Robinson won stages of the Tour in both 1958 and 1959, and was also the first British rider to complete cycling’s most famous race in 1955.
A pioneer for Britons racing on the continent, he also won the prestigious Criterium du Dauphine stage race in 1961 and was the first Briton to stand on the podium of one of cycling’s Monuments, Milan-Sanremo, finishing third in 1957.
The Yorkshireman’s death was announced by his grandson and fellow cyclist Jake Womersley, who wrote on Twitter: “It’s with great sadness the family of Brian Robinson have to announce his passing yesterday.”
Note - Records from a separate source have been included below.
/-- A bit string of a whole number of bytes is spelled by a file. -/
theorem exists_bytes_spelling (n : Nat) (bs : List Bool) (h : bs.length = 8 * n) :
    ∃ f : List Byte, f.length = n ∧ f.flatMap bits8 = bs := by
  induction n generalizing bs with
  | zero => exact ⟨[], rfl, (List.length_eq_zero_iff.1 h).symm⟩
  | succ n ih =>
    obtain ⟨f, hlen, hbits⟩ := ih (bs.drop 8) (by rw [List.length_drop]; omega)
    have hbyte : bits8 (byteOfBits (bs.take 8)) = bs.take 8 := bits8_byteOfBits (by rw [List.length_take]; omega)
    exact ⟨byteOfBits (bs.take 8) :: f, by rw [List.length_cons, hlen],
      by rw [List.flatMap_cons, hbits, hbyte, List.take_append_drop]⟩

theorem paddedBits_length (p : List Bool) : (paddedBits p).length = 8 * (p.length / 8 + 1) := by
  simp only [paddedBits, List.length_append, List.length_replicate, List.length_cons]
  omega

/-- The padding's '1' stands among the first eight bits. -/
theorem paddedBits_one (p : List Bool) : ∃ k < 8, (paddedBits p)[k]? = some true := by
  refine ⟨8 - p.length % 8 - 1, by omega, ?_⟩
  unfold paddedBits
  rw [List.getElem?_append_right (by rw [List.length_replicate]), List.length_replicate, Nat.sub_self]
  rfl

theorem packedFile_spec (p : List Bool) :
    (packedFile p).length = p.length / 8 + 1 ∧ (packedFile p).flatMap bits8 = paddedBits p := by
  obtain ⟨f, hlen, hbits⟩ := exists_bytes_spelling _ _ (paddedBits_length p)
  have hf : packedFile p = f := by rw [packedFile, ← hbits, cutBytes_flatMap_bits8]
  exact hf ▸ ⟨hlen, hbits⟩

/-- A first byte 0x00 would spell eight bits 0 where the padding's '1' stands. -/
theorem packedFile_head_ne_zero (p : List Bool) : (packedFile p).head? ≠ some 0 := by
  intro h0
  obtain ⟨rest, hrest⟩ := List.head?_eq_some_iff.1 h0
  obtain ⟨k, hk, hone⟩ := paddedBits_one p
  obtain ⟨-, hbits⟩ := packedFile_spec p
  have hzero : bits8 0 = List.replicate 8 false := by decide
  rw [← hbits, hrest, List.flatMap_cons, List.getElem?_append_left (by rwa [bits8_length]), hzero,
    List.getElem?_replicate_of_lt hk] at hone
  cases hone

/-- Settles O36: the padded string fills whole bytes, and cutting it gives the file that spells it. -/
theorem packedFileShape : Obligations.PackedFileShape := fun p =>
  have ⟨hlen, hbits⟩ := packedFile_spec p
  ⟨hlen, packedFile_head_ne_zero p, hbits⟩

end Sys2Proof.Machine

namespace Sys2Proof.Machine

/-! ## The parts of a command word (30_encoding.md R80, R81)

OP in bits [31:28], an operand of `k` bits at the bottom, and reserved bits between. -/

/-- The command word of an opcode and an operand: its reserved bits are 0. -/
def cmdWord (op : BitVec 4) {k : Nat} (x : BitVec k) : Word := op.setWidth 32 <<< 28 ||| x.setWidth 32

/-- The reserved mask of a row with an operand of `k` bits (R82): bits [27:k]. -/
def reservedMask (k : Nat) : Word := (BitVec.allOnes (28 - k)).setWidth 32 <<< k

theorem getLsbD_opcode (w : Word) {j : Nat} (hj : j < 4) : (opcode w).getLsbD j = w.getLsbD (28 + j) := by
  simp [opcode, hj]

theorem getLsbD_cmdWord_of_lt (op : BitVec 4) {k : Nat} (x : BitVec k) {j : Nat} (hj : j < 28) :
    (cmdWord op x).getLsbD j = x.getLsbD j := by
  simp [cmdWord, hj, Nat.lt_trans hj]

theorem getLsbD_cmdWord_opcode (op : BitVec 4) {k : Nat} (hk : k ≤ 28) (x : BitVec k) {j : Nat} (hj : j < 4) :
    (cmdWord op x).getLsbD (28 + j) = op.getLsbD j := by
  have hx : x.getLsbD (28 + j) = false := BitVec.getLsbD_of_ge x _ (by omega)
  simp [cmdWord, hx, hj, Nat.add_lt_add_left hj 28]

theorem getLsbD_reservedMask (k : Nat) {j : Nat} (hj : j < 32) :
    (reservedMask k).getLsbD j = (decide (k ≤ j) && decide (j < 28)) := by
  rw [Bool.eq_iff_iff]
  simp [reservedMask, hj]
  omega

theorem and_reservedMask_eq_zero_iff (w : Word) (k : Nat) :
    w &&& reservedMask k = 0 ↔ ∀ j, k ≤ j → j < 28 → w.getLsbD j = false := by
  constructor
  · intro h j hkj hj
    have hb : (w &&& reservedMask k).getLsbD j = false := by rw [h]; exact BitVec.getLsbD_zero
    simpa [getLsbD_reservedMask k (Nat.lt_trans hj (by decide)), hkj, hj] using hb
  · intro h
    refine BitVec.eq_of_getLsbD_eq fun j hj => ?_
    have hz : (0 : Word).getLsbD j = false := BitVec.getLsbD_zero
    rw [BitVec.getLsbD_and, getLsbD_reservedMask k hj, hz]
    suffices w.getLsbD j = true → k ≤ j → 28 ≤ j by simpa
    exact fun hw hkj => Nat.le_of_not_lt fun hl => by simp [h j hkj hl] at hw

/-- A word is the command word of its own opcode and operand exactly when no reserved bit is 1, and no other parts make
it. Both directions of the round trip rest on this. -/
theorem eq_cmdWord_iff {w : Word} {op : BitVec 4} {k : Nat} {x : BitVec k} (hk : k ≤ 28) :
    w = cmdWord op x ↔ opcode w = op ∧ w &&& reservedMask k = 0 ∧ w.setWidth k = x := by
  rw [and_reservedMask_eq_zero_iff]
  constructor
  · rintro rfl
    refine ⟨?_, fun j hkj hj => ?_, ?_⟩
    · refine BitVec.eq_of_getLsbD_eq fun j hj => ?_
      rw [getLsbD_opcode _ hj, getLsbD_cmdWord_opcode op hk x hj]
    · rw [getLsbD_cmdWord_of_lt op x hj, BitVec.getLsbD_of_ge x j hkj]
    · refine BitVec.eq_of_getLsbD_eq fun j hj => ?_
      rw [BitVec.getLsbD_setWidth, getLsbD_cmdWord_of_lt op x (by omega), decide_eq_true hj, Bool.true_and]
  · rintro ⟨rfl, hm, rfl⟩
    refine BitVec.eq_of_getLsbD_eq fun j hj => ?_
    rcases Nat.lt_or_ge j 28 with hl | hh
    · rw [getLsbD_cmdWord_of_lt _ _ hl, BitVec.getLsbD_setWidth]
      rcases Nat.lt_or_ge j k with hjk | hkj
      · rw [decide_eq_true hjk, Bool.true_and]
      · rw [hm j hkj hl, Bool.and_false]
    · obtain ⟨i, rfl⟩ := Nat.exists_eq_add_of_le hh
      rw [getLsbD_cmdWord_opcode _ hk _ (by omega), getLsbD_opcode w (by omega)]

/-! ## The command table (30_encoding.md R82), row by row -/

/-- The rows of R82: the opcode, the width of the operand, and the instruction with an operand. -/
inductive CommandRow : BitVec 4 → (k : Nat) → (BitVec k → Instr) → Prop
  | nop : CommandRow 0x0 0 fun _ => .nop
  | softReset : CommandRow 0x1 0 fun _ => .softReset
  | abort : CommandRow 0x2 0 fun _ => .abort
  | packStart : CommandRow 0x3 0 fun _ => .packStart
  | packBits : CommandRow 0x4 6 .packBits
  | packSym : CommandRow 0x5 8 .packSym
  | packEnd : CommandRow 0x6 0 fun _ => .packEnd
  | unpackStart : CommandRow 0x7 1 fun m => .unpackStart (UMode.ofBit (m.getLsbD 0))
  | unpackByte : CommandRow 0x8 8 .unpackByte
  | unpackEnd : CommandRow 0x9 0 fun _ => .unpackEnd
  | treeWrite : CommandRow 0xA 8 .treeWrite
  | treeRead : CommandRow 0xB 8 .treeRead
  | setRoot : CommandRow 0xC 8 .setRoot

namespace CommandRow

variable {op : BitVec 4} {k : Nat} {f : BitVec k → Instr}

theorem width_le (h : CommandRow op k f) : k ≤ 28 := by cases h <;> decide

theorem encode_eq (h : CommandRow op k f) (x : BitVec k) : encode (f x) = .cmd (cmdWord op x) := by
  cases h with
  | nop | softReset | abort | packStart | packEnd | unpackEnd => rw [BitVec.eq_nil x]; rfl
  | packBits | packSym | unpackByte | treeWrite | treeRead | setRoot => rfl
  | unpackStart => revert x; decide

theorem decodeCmd_eq (h : CommandRow op k f) {w : Word} (hop : opcode w = op) :
    decodeCmd w = checkReserved w (reservedMask k) (f (w.setWidth k)) := by
  unfold decodeCmd
  rw [hop]
  cases h with
  | unpackStart =>
    dsimp only
    rw [BitVec.getLsbD_setWidth]; rfl
  | _ => rfl

theorem mem_reservedMasks (h : CommandRow op k f) : (op.toNat, reservedMask k) ∈ reservedMasks := by
  cases h <;> decide

end CommandRow

theorem exists_commandRow_of_isCommand {i : Instr} (h : isCommand i = true) :
    ∃ op k f x, CommandRow op k f ∧ i = f x := by
  cases i
  case nop => exact ⟨_, _, _, 0, .nop, rfl⟩
  case softReset => exact ⟨_, _, _, 0, .softReset, rfl⟩
  case abort => exact ⟨_, _, _, 0, .abort, rfl⟩
  case packStart => exact ⟨_, _, _, 0, .packStart, rfl⟩
  case packBits n => exact ⟨_, _, _, n, .packBits, rfl⟩
  case packSym y => exact ⟨_, _, _, y, .packSym, rfl⟩
  case packEnd => exact ⟨_, _, _, 0, .packEnd, rfl⟩
  case unpackStart m => exact ⟨_, _, _, BitVec.ofBool m.bit, .unpackStart, by cases m <;> rfl⟩
  case unpackByte b => exact ⟨_, _, _, b, .unpackByte, rfl⟩
  case unpackEnd => exact ⟨_, _, _, 0, .unpackEnd, rfl⟩
  case treeWrite idx => exact ⟨_, _, _, idx, .treeWrite, rfl⟩
  case treeRead idx => exact ⟨_, _, _, idx, .treeRead, rfl⟩
  case setRoot idx => exact ⟨_, _, _, idx, .setRoot, rfl⟩
  all_goals cases h

theorem exists_commandRow_of_mem {r : Nat × Word} (h : r ∈ reservedMasks) :
    ∃ op k f, CommandRow op k f ∧ r = (op.toNat, reservedMask k) := by
  simp only [reservedMasks, List.mem_cons, List.not_mem_nil, or_false] at h
  rcases h with rfl | rfl | rfl | rfl | rfl | rfl | rfl | rfl | rfl | rfl | rfl | rfl | rfl
  · exact ⟨_, _, _, .nop, rfl⟩
  · exact ⟨_, _, _, .softReset, rfl⟩
  · exact ⟨_, _, _, .abort, rfl⟩
  · exact ⟨_, _, _, .packStart, rfl⟩
  · exact ⟨_, _, _, .packBits, rfl⟩
  · exact ⟨_, _, _, .packSym, rfl⟩
  · exact ⟨_, _, _, .packEnd, rfl⟩
  · exact ⟨_, _, _, .unpackStart, rfl⟩
  · exact ⟨_, _, _, .unpackByte, rfl⟩
  · exact ⟨_, _, _, .unpackEnd, rfl⟩
  · exact ⟨_, _, _, .treeWrite, rfl⟩
  · exact ⟨_, _, _, .treeRead, rfl⟩
  · exact ⟨_, _, _, .setRoot, rfl⟩

/-- Only the opcodes of the table decode (R84). -/
theorem exists_commandRow_of_decodeCmd_ok {w : Word} {i : Instr} (h : decodeCmd w = .ok i) :
    ∃ k f, CommandRow (opcode w) k f := by
  have hop : ∃ r ∈ reservedMasks, (opcode w).toNat = r.1 := by
    unfold decodeCmd at h
    split at h
    case h_14 => cases h
    all_goals simp [reservedMasks, *]
  obtain ⟨r, hr, hop⟩ := hop
  obtain ⟨op, k, f, hrow, rfl⟩ := exists_commandRow_of_mem hr
  exact ⟨k, f, BitVec.eq_of_toNat_eq hop ▸ hrow⟩

theorem checkReserved_eq_ok_iff {w mask : Word} {i j : Instr} :
    checkReserved w mask i = .ok j ↔ w &&& mask = 0 ∧ i = j := by
  unfold checkReserved
  split
  · next hm => exact ⟨fun h => ⟨hm, Except.ok.inj h⟩, fun ⟨_, h⟩ => congrArg _ h⟩
  · next hm => exact ⟨nofun, fun ⟨h, _⟩ => absurd h hm⟩

/-- A command word decodes exactly when it is a row's opcode over an operand, and then to the row's instruction. -/
theorem decodeCmd_eq_ok_iff {w : Word} {i : Instr} :
    decodeCmd w = .ok i ↔ ∃ op k f x, CommandRow op k f ∧ w = cmdWord op x ∧ i = f x := by
  constructor
  · intro h
    obtain ⟨k, f, hr⟩ := exists_commandRow_of_decodeCmd_ok h
    rw [hr.decodeCmd_eq rfl, checkReserved_eq_ok_iff] at h
    obtain ⟨hm, hi⟩ := h
    exact ⟨_, k, f, w.setWidth k, hr, (eq_cmdWord_iff hr.width_le).2 ⟨rfl, hm, rfl⟩, hi.symm⟩
  · rintro ⟨op, k, f, x, hr, hw, rfl⟩
    obtain ⟨hop, hm, hx⟩ := (eq_cmdWord_iff hr.width_le).1 hw
    rw [hr.decodeCmd_eq hop, checkReserved_eq_ok_iff, hx]
    exact ⟨hm, rfl⟩

theorem decode_encode_of_isCommand {i : Instr} (h : isCommand i = true) : decode (encode i) = .ok i := by
  obtain ⟨op, k, f, x, hr, rfl⟩ := exists_commandRow_of_isCommand h
  rw [hr.encode_eq]
  exact decodeCmd_eq_ok_iff.2 ⟨op, k, f, x, hr, rfl, rfl⟩

theorem encode_of_decodeCmd_ok {w : Word} {i : Instr} (h : decodeCmd w = .ok i) : encode i = .cmd w := by
  obtain ⟨op, k, f, x, hr, rfl, rfl⟩ := decodeCmd_eq_ok_iff.1 h
  exact hr.encode_eq x

theorem wellFormed_of_isCommand {i : Instr} (h : isCommand i = true) : i.wellFormed = true := by
  cases i with
  | rdUnmapped | wrUnmapped => cases h
  | _ => rfl

/-! ## Register accesses (30_encoding.md R88) -/

theorem unmapped_iff {o : Offset} : Offset.unmapped o = true ↔ 0x028 ≤ o.toNat ∧ o.toNat % 4 = 0 := by
  simp [Offset.unmapped]

theorem decodeRead_of_unmapped {o : Offset} (h : Offset.unmapped o = true) : decodeRead o = .ok (.rdUnmapped o) := by
  obtain ⟨hlo, hal⟩ := unmapped_iff.1 h
  unfold decodeRead
  split
  case h_11 => exact if_pos hal
  all_goals omega

theorem decodeWrite_of_unmapped {o : Offset} (h : Offset.unmapped o = true) (d : Word) :
    decodeWrite o d = .ok (.wrUnmapped o d) := by
  obtain ⟨hlo, hal⟩ := unmapped_iff.1 h
  unfold decodeWrite
  split
  case h_11 => exact if_pos hal
  all_goals omega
Born in Mirfield, West Yorkshire, Robinson joined his local cycling club as a teenager and later took up racing in between working for the family building company.
He competed for Britain at the 1952 Olympics before turning professional, riding the Tour de France for the first time in 1955 when he finished 29th overall.
In 1958 he took Britain’s first stage win, on stage seven from Saint-Brieuc to Brest, though he did not get to raise his arms in victory that day, only learning he had won later in the evening when news came through that Italian Arigo Padovan, first across the line, had been disqualified.
He made up for that a year later when he won stage 20 of the 1959 Tour, from Annecy to Chalon-sur-Saone, by a full 20 minutes.
At a time when many professional cyclists lived hand to mouth, Robinson retired at the age of 33 to return to the UK with his family, still riding his bike in relative anonymity until he became an ambassador for the Grand Depart of the Tour de France in Yorkshire in 2014.